:: Requirement ::
Only one stretch of the records below is wanted: the lines from the one holding "let v : Regs → Byte := fun r => r.a" through the one holding "StoreForm 0x91#8 .izy". Return it exactly, both ends included.

===

/-! ## Encoding -/

/-- DECODE INVERTS ENCODE, for every instruction, every operand byte and every capability set: the bytes of `i` decode to
`i` exactly when its group is present, and the bytes after it are left (30_encoding.md R80, R85, R89, R91). -/
def Obligations.DecodeInvertsEncode : Prop :=
  ∀ (caps : Caps) (i : Instr) (rest : List Byte),
    decode caps (encode i ++ rest) = .ok i rest ↔ i.wellFormed caps = true

/-- ENCODE INVERTS DECODE: whatever decodes to `i` begins with the bytes of `i`, and the length is that of the addressing
mode; so no two byte strings decode to one instruction but by their rest (30_encoding.md R80, R82, R85). -/
def Obligations.EncodeInvertsDecode : Prop :=
  ∀ (caps : Caps) (bytes rest : List Byte) (i : Instr), decode caps bytes = .ok i rest →
    bytes = encode i ++ rest ∧ bytes.length = i.length + rest.length ∧ i.wellFormed caps = true

/-- One word of every family, written out from 30_encoding.md R86 and R88, decodes to what it stands for. -/
def Obligations.SampleWordsDecode : Prop :=
  decode Caps.all [0xA9#8, 0xAB#8] = .ok (.ldaImm 0xAB#8) [] ∧
  decode Caps.all [0xA5#8, 0x00#8, 0x85#8, 0x10#8] = .ok (.ldaZp 0x00#8) [0x85#8, 0x10#8] ∧
  decode Caps.all [0x85#8, 0x10#8] = .ok (.staZp 0x10#8) [] ∧
  decode Caps.all [0x9A#8] = .ok .txs [] ∧
  decode Caps.all [0x28#8] = .ok .plp [] ∧
  decode Caps.all [0x7D#8, 0x34#8, 0x12#8] = .ok (.adcAbx 0x34#8 0x12#8) [] ∧
  decode Caps.all [0x89#8, 0xC0#8] = .ok (.bitImm 0xC0#8) [] ∧
  decode Caps.all [0x1E#8, 0xF8#8, 0x30#8] = .ok (.aslAbx 0xF8#8 0x30#8) [] ∧
  decode Caps.all [0x37#8, 0x10#8] = .ok (.rmb3 0x10#8) [] ∧
  decode Caps.all [0xFF#8, 0x10#8, 0x80#8] = .ok (.bbs7 0x10#8 0x80#8) [] ∧
  decode Caps.all [0x7C#8, 0x00#8, 0x30#8] = .ok (.jmpIax 0x00#8 0x30#8) [] ∧
  decode Caps.all [0x00#8, 0xEA#8] = .ok .brk [0xEA#8] ∧
  decode Caps.all [0xCB#8] = .ok .wai []

/-- The placeholder slots: exactly the 44 unassigned opcodes are rejected as unassigned, and an opcode of a group is
rejected for its absence exactly when the group is not in CAPS (30_encoding.md R89, R90). -/
def Obligations.PlaceholderOpcodesAreRejected : Prop :=
  ∀ (caps : Caps) (op : Byte) (rest : List Byte),
    (decode caps (op :: rest) = .rejected (.unassigned op) ↔ op ∈ unassignedOpcodes) ∧
    (decode caps (op :: rest) = .rejected (.groupAbsent op .bitops) ↔ bitopsOpcode op = true ∧ caps.bitops = false) ∧
    (decode caps (op :: rest) = .rejected (.groupAbsent op .waistp) ↔ waistpOpcode op = true ∧ caps.waistp = false)

/-- Every instruction runs the template its row of the opcode table names (30_encoding.md R85). -/
def Obligations.ProgramsAreTheTablesTemplates : Prop :=
  ∀ i : Instr, (program i).template = some i.template

/-! ## Addresses, memory, flags -/

/-- The effective address of every data mode, and its page-cross test, from the operand bytes, the registers and memory
(40_addressing_and_bus_cycles.md R115, R116). -/
def Obligations.EffectiveAddressOfEveryMode : Prop :=
  ∀ (s : State) (op1 op2 : Byte),
    s.effAddr .zp op1 op2 = 0x00#8 ++ op1 ∧
    s.effAddr .zpx op1 op2 = 0x00#8 ++ (op1 + s.r.x) ∧
    s.effAddr .zpy op1 op2 = 0x00#8 ++ (op1 + s.r.y) ∧
    s.effAddr .abs op1 op2 = op2 ++ op1 ∧
    s.effAddr .abx op1 op2 = (op2 ++ op1) + s.r.x.setWidth 16 ∧
    s.effAddr .aby op1 op2 = (op2 ++ op1) + s.r.y.setWidth 16 ∧
    s.effAddr .izx op1 op2 = s.memRead (0x00#8 ++ (op1 + s.r.x + 1#8)) ++ s.memRead (0x00#8 ++ (op1 + s.r.x)) ∧
    s.effAddr .izy op1 op2 =
      (s.memRead (0x00#8 ++ (op1 + 1#8)) ++ s.memRead (0x00#8 ++ op1)) + s.r.y.setWidth 16 ∧
    s.effAddr .izp op1 op2 = s.memRead (0x00#8 ++ (op1 + 1#8)) ++ s.memRead (0x00#8 ++ op1) ∧
    (∀ m ∈ [DataMode.abx, DataMode.aby, DataMode.izy],
      s.crosses m op1 = decide (hiByte (s.effAddr m op1 op2) ≠
        hiByte (s.effAddr m op1 op2 - (if m = .abx then s.r.x else s.r.y).setWidth 16))) ∧
    (∀ m ∈ [DataMode.zp, DataMode.zpx, DataMode.zpy, DataMode.abs, DataMode.izx, DataMode.izp],
      s.crosses m op1 = false)

/-- `BusRead(addr)`: the byte is the array's at the mirrored address where that lies in a region, else the fill value with
an `unmapped_read` event; nothing but the record, the event and `cyc` changes (20_memory.md R55, R57). -/
def Obligations.ReadsFollowTheMemoryPolicy : Prop :=
  ∀ (s : State) (a : Word),
    let k := kindIn s.cfg.memcfg.regions (mirrorAddr s.cfg.memcfg a)
    let v := if k = none then s.cfg.memcfg.fill else s.mem.read (mirrorAddr s.cfg.memcfg a).toNat
    s.memRead a = v ∧
    s.busRead a =
      { s with
        cyc := s.cyc + 1
        bus := { cyc := s.cyc, addr := a, data := v, dir := .read, sync := false, vp := false } :: s.bus
        events := if k = none then .unmappedRead a :: s.events else s.events }

/-- `BusWrite(addr, v)`: stored in RAM, at the mirrored address; in a ROM window and in unmapped space the array stays and
an event is recorded; the write cycle is emitted in every case (20_memory.md R56). R56 records of a ROM write
`rom_write`, the address and the byte; that the event carries `MEMCFG.rom_write` too, and that the log of events stands in
the state, newest first, is the model's choice (log 17, DEDUCED). -/
def Obligations.WritesFollowTheMemoryPolicy : Prop :=
  ∀ (s : State) (a : Word) (v : Byte),
    let k := kindIn s.cfg.memcfg.regions (mirrorAddr s.cfg.memcfg a)
    s.busWrite a v =
      { s with
        mem := if k = some .ram then s.mem.write (mirrorAddr s.cfg.memcfg a).toNat v else s.mem
        cyc := s.cyc + 1
        bus := { cyc := s.cyc, addr := a, data := v, dir := .write, sync := false, vp := false } :: s.bus
        events :=
          if k = some .ram then s.events
          else if k = some .rom then .romWrite a v s.cfg.memcfg.romWrite :: s.events
          else .unmappedWrite a v :: s.events }

/-- A read returns the value of the most recent write to the same byte, after mirroring, and a write leaves every other byte
alone: after two writes, a read of any address gives the later byte, else the earlier one, else what was there
(20_memory.md R54, R65). -/
def Obligations.ReadsReturnTheMostRecentWrite : Prop :=
  ∀ (s : State) (a b c : Word) (v w : Byte),
    let m := mirrorAddr s.cfg.memcfg
    ((s.busWrite a v).busWrite b w).memRead c =
      if m c = m b ∧ regionKind s.cfg.memcfg b = some .ram then w
      else if m c = m a ∧ regionKind s.cfg.memcfg a = some .ram then v
      else s.memRead c

/-- The model's own: two memories in canonical form that hold the same bytes are the same data, so equality of states is
equality of what the 65536 bytes of the backing array hold (20_memory.md R51). -/
def Obligations.CanonicalMemoriesAreEqual : Prop :=
  ∀ m m' : Memory, m.wf = true → m'.wf = true → (∀ k < 0x10000, m.read k = m'.read k) → m = m'

/-- `SetNZ(v)`: `P.Z <- (v == 0); P.N <- v[7]`, and no other flag (10_state.md R29). -/
def Obligations.SetNZWritesTwoFlags : Prop :=
  ∀ (v : Byte) (p : Flags), setNZ v p = { n := v.getLsbD 7, v := p.v, d := p.d, i := p.i, z := v == 0#8, c := p.c }

/-- The packed status: N bit 7, V bit 6, bit 5 as 1, B bit 4, D bit 3, I bit 2, Z bit 1, C bit 0 when P is written; bits 5
and 4 discarded when it is read back; "Get B" answers 1 and "set B" has no effect (10_state.md R26, R28). -/
def Obligations.PackedStatusBitPlaces : Prop :=
  (∀ (p : Flags) (b : Bool),
    (packP p b).getLsbD 7 = p.n ∧ (packP p b).getLsbD 6 = p.v ∧ (packP p b).getLsbD 5 = true ∧
    (packP p b).getLsbD 4 = b ∧ (packP p b).getLsbD 3 = p.d ∧ (packP p b).getLsbD 2 = p.i ∧
    (packP p b).getLsbD 1 = p.z ∧ (packP p b).getLsbD 0 = p.c) ∧
  (∀ v : Byte, unpackP v =
    { n := v.getLsbD 7, v := v.getLsbD 6, d := v.getLsbD 3, i := v.getLsbD 2, z := v.getLsbD 1, c := v.getLsbD 0 }) ∧
  (∀ (p : Flags) (b : Bool), unpackP (packP p b) = p ∧ p.get .b = true ∧ p.set .b b = p)

/-! ## Loads, stores and transfers -/

/-- LDA: `A <- M; SetNZ(M)` in its nine forms, with their opcodes and cycle counts (41_load_store_transfer.md R171). -/
def Obligations.LdaLoadsAndSetsNZ : Prop :=
  let f : Byte → Regs → Regs := fun m r => { r with a := m, p := setNZ m r.p }
  ImmForm 0xA9#8 .ldaImm f ∧ ReadForm 0xA5#8 .zp .ldaZp f ∧ ReadForm 0xB5#8 .zpx .ldaZpx f ∧
  ReadForm2 0xAD#8 .abs .ldaAbs f ∧ ReadForm2 0xBD#8 .abx .ldaAbx f ∧ ReadForm2 0xB9#8 .aby .ldaAby f ∧
  ReadForm 0xA1#8 .izx .ldaIzx f ∧ ReadForm 0xB1#8 .izy .ldaIzy f ∧ ReadForm 0xB2#8 .izp .ldaIzp f

/-- LDX: `X <- M; SetNZ(M)`, indexed by Y; LDY: `Y <- M; SetNZ(M)`, indexed by X (R172, R173). -/
def Obligations.LdxLdyLoadAndSetNZ : Prop :=
  let fx : Byte → Regs → Regs := fun m r => { r with x := m, p := setNZ m r.p }
  let fy : Byte → Regs → Regs := fun m r => { r with y := m, p := setNZ m r.p }
  ImmForm 0xA2#8 .ldxImm fx ∧ ReadForm 0xA6#8 .zp .ldxZp fx ∧ ReadForm 0xB6#8 .zpy .ldxZpy fx ∧
  ReadForm2 0xAE#8 .abs .ldxAbs fx ∧ ReadForm2 0xBE#8 .aby .ldxAby fx ∧
  ImmForm 0xA0#8 .ldyImm fy ∧ ReadForm 0xA4#8 .zp .ldyZp fy ∧ ReadForm 0xB4#8 .zpx .ldyZpx fy ∧
  ReadForm2 0xAC#8 .abs .ldyAbs fy ∧ ReadForm2 0xBC#8 .abx .ldyAbx fy

/-- STA, STX, STY and STZ: `MemWrite(EA, 1, v)` with v the register A, X, Y, or $00; no register and no flag changes
(R174, R175, R176, R177). -/
def Obligations.StoresWriteOneByte : Prop :=
  let v : Regs → Byte := fun r => r.a
  let x : Regs → Byte := fun r => r.x
  let y : Regs → Byte := fun r => r.y
  let z : Regs → Byte := fun _ => 0x00#8
  StoreForm 0x85#8 .zp .staZp v ∧ StoreForm 0x95#8 .zpx .staZpx v ∧ StoreForm2 0x8D#8 .abs .staAbs v ∧
  StoreForm2 0x9D#8 .abx .staAbx v ∧ StoreForm2 0x99#8 .aby .staAby v ∧ StoreForm 0x81#8 .izx .staIzx v ∧
  StoreForm 0x91#8 .izy .staIzy v ∧ StoreForm 0x92#8 .izp .staIzp v ∧
  StoreForm 0x86#8 .zp .stxZp x ∧ StoreForm 0x96#8 .zpy .stxZpy x ∧ StoreForm2 0x8E#8 .abs .stxAbs x ∧
  StoreForm 0x84#8 .zp .styZp y ∧ StoreForm 0x94#8 .zpx .styZpx y ∧ StoreForm2 0x8C#8 .abs .styAbs y ∧
  StoreForm 0x64#8 .zp .stzZp z ∧ StoreForm 0x74#8 .zpx .stzZpx z ∧ StoreForm2 0x9C#8 .abs .stzAbs z ∧
  StoreForm2 0x9E#8 .abx .stzAbx z

/-- The transfers TAX, TAY, TXA, TYA, TSX set N and Z; TXS "is the one transfer that does not" (R178 to R183). -/
def Obligations.TransfersCopyRegisters : Prop :=
  ImpForm 0xAA#8 .tax (fun r => { r with x := r.a, p := setNZ r.a r.p }) ∧
  ImpForm 0xA8#8 .tay (fun r => { r with y := r.a, p := setNZ r.a r.p }) ∧
  ImpForm 0x8A#8 .txa (fun r => { r with a := r.x, p := setNZ r.x r.p }) ∧
  ImpForm 0x98#8 .tya (fun r => { r with a := r.y, p := setNZ r.y r.p }) ∧
  ImpForm 0xBA#8 .tsx (fun r => { r with x := r.sp, p := setNZ r.sp r.p }) ∧
  ImpForm 0x9A#8 .txs (fun r => { r with sp := r.x })

/-! ## Stack -/

/-- PHA, PHX, PHY push the register, PHP pushes `N:V:1:1:D:I:Z:C`; no flag changes (42_stack.md R201 to R204). -/
def Obligations.PushesStoreAtTheStackPointer : Prop :=
  PushForm 0x48#8 .pha (fun r => r.a) ∧ PushForm 0xDA#8 .phx (fun r => r.x) ∧ PushForm 0x5A#8 .phy (fun r => r.y) ∧
  PushForm 0x08#8 .php (fun r => packP r.p true)

/-- PLA, PLX, PLY: the register is pulled and `SetNZ` of it; PLP: six flags from the pulled byte (R205 to R208). -/
def Obligations.PullsLoadFromTheStack : Prop :=
  PullForm 0x68#8 .pla (fun v r => { r with a := v, p := setNZ v r.p }) ∧
  PullForm 0xFA#8 .plx (fun v r => { r with x := v, p := setNZ v r.p }) ∧
  PullForm 0x7A#8 .ply (fun v r => { r with y := v, p := setNZ v r.p }) ∧
  PullForm 0x28#8 .plp (fun v r =>
    { r with
      p := { n := v.getLsbD 7, v := v.getLsbD 6, d := v.getLsbD 3, i := v.getLsbD 2, z := v.getLsbD 1,
             c := v.getLsbD 0 } })

/-! ## Arithmetic and logic -/

/-- ADC in its nine forms, in every state: binary as R221 says when `P.D = 0`, and else the operation `opAdc` of decimal
mode, which the next statements give, with one cycle more (43_alu.md R221; 40_addressing_and_bus_cycles.md R151). -/
def Obligations.AdcAddsWithCarry : Prop :=
  let f : Byte → Regs → Regs := fun m r =>
    if r.p.d then opAdc m r
    else
      let t := r.a.toNat + m.toNat + r.p.c.toNat
      let v := BitVec.ofNat 8 t
      { r with a := v, p := setNZ v { r.p with c := t.testBit 8, v := ((r.a ^^^ v) &&& (m ^^^ v)).getLsbD 7 } }
  DecImmForm 0x69#8 .adcImm f ∧ DecReadForm 0x65#8 .zp .adcZp f ∧ DecReadForm 0x75#8 .zpx .adcZpx f ∧
  DecReadForm2 0x6D#8 .abs .adcAbs f ∧ DecReadForm2 0x7D#8 .abx .adcAbx f ∧ DecReadForm2 0x79#8 .aby .adcAby f ∧
  DecReadForm 0x61#8 .izx .adcIzx f ∧ DecReadForm 0x71#8 .izy .adcIzy f ∧ DecReadForm 0x72#8 .izp .adcIzp f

===

:: Result ::
  let v : Regs → Byte := fun r => r.a
  let x : Regs → Byte := fun r => r.x
  let y : Regs → Byte := fun r => r.y
  let z : Regs → Byte := fun _ => 0x00#8
  StoreForm 0x85#8 .zp .staZp v ∧ StoreForm 0x95#8 .zpx .staZpx v ∧ StoreForm2 0x8D#8 .abs .staAbs v ∧
  StoreForm2 0x9D#8 .abx .staAbx v ∧ StoreForm2 0x99#8 .aby .staAby v ∧ StoreForm 0x81#8 .izx .staIzx v ∧
  StoreForm 0x91#8 .izy .staIzy v ∧ StoreForm 0x92#8 .izp .staIzp v ∧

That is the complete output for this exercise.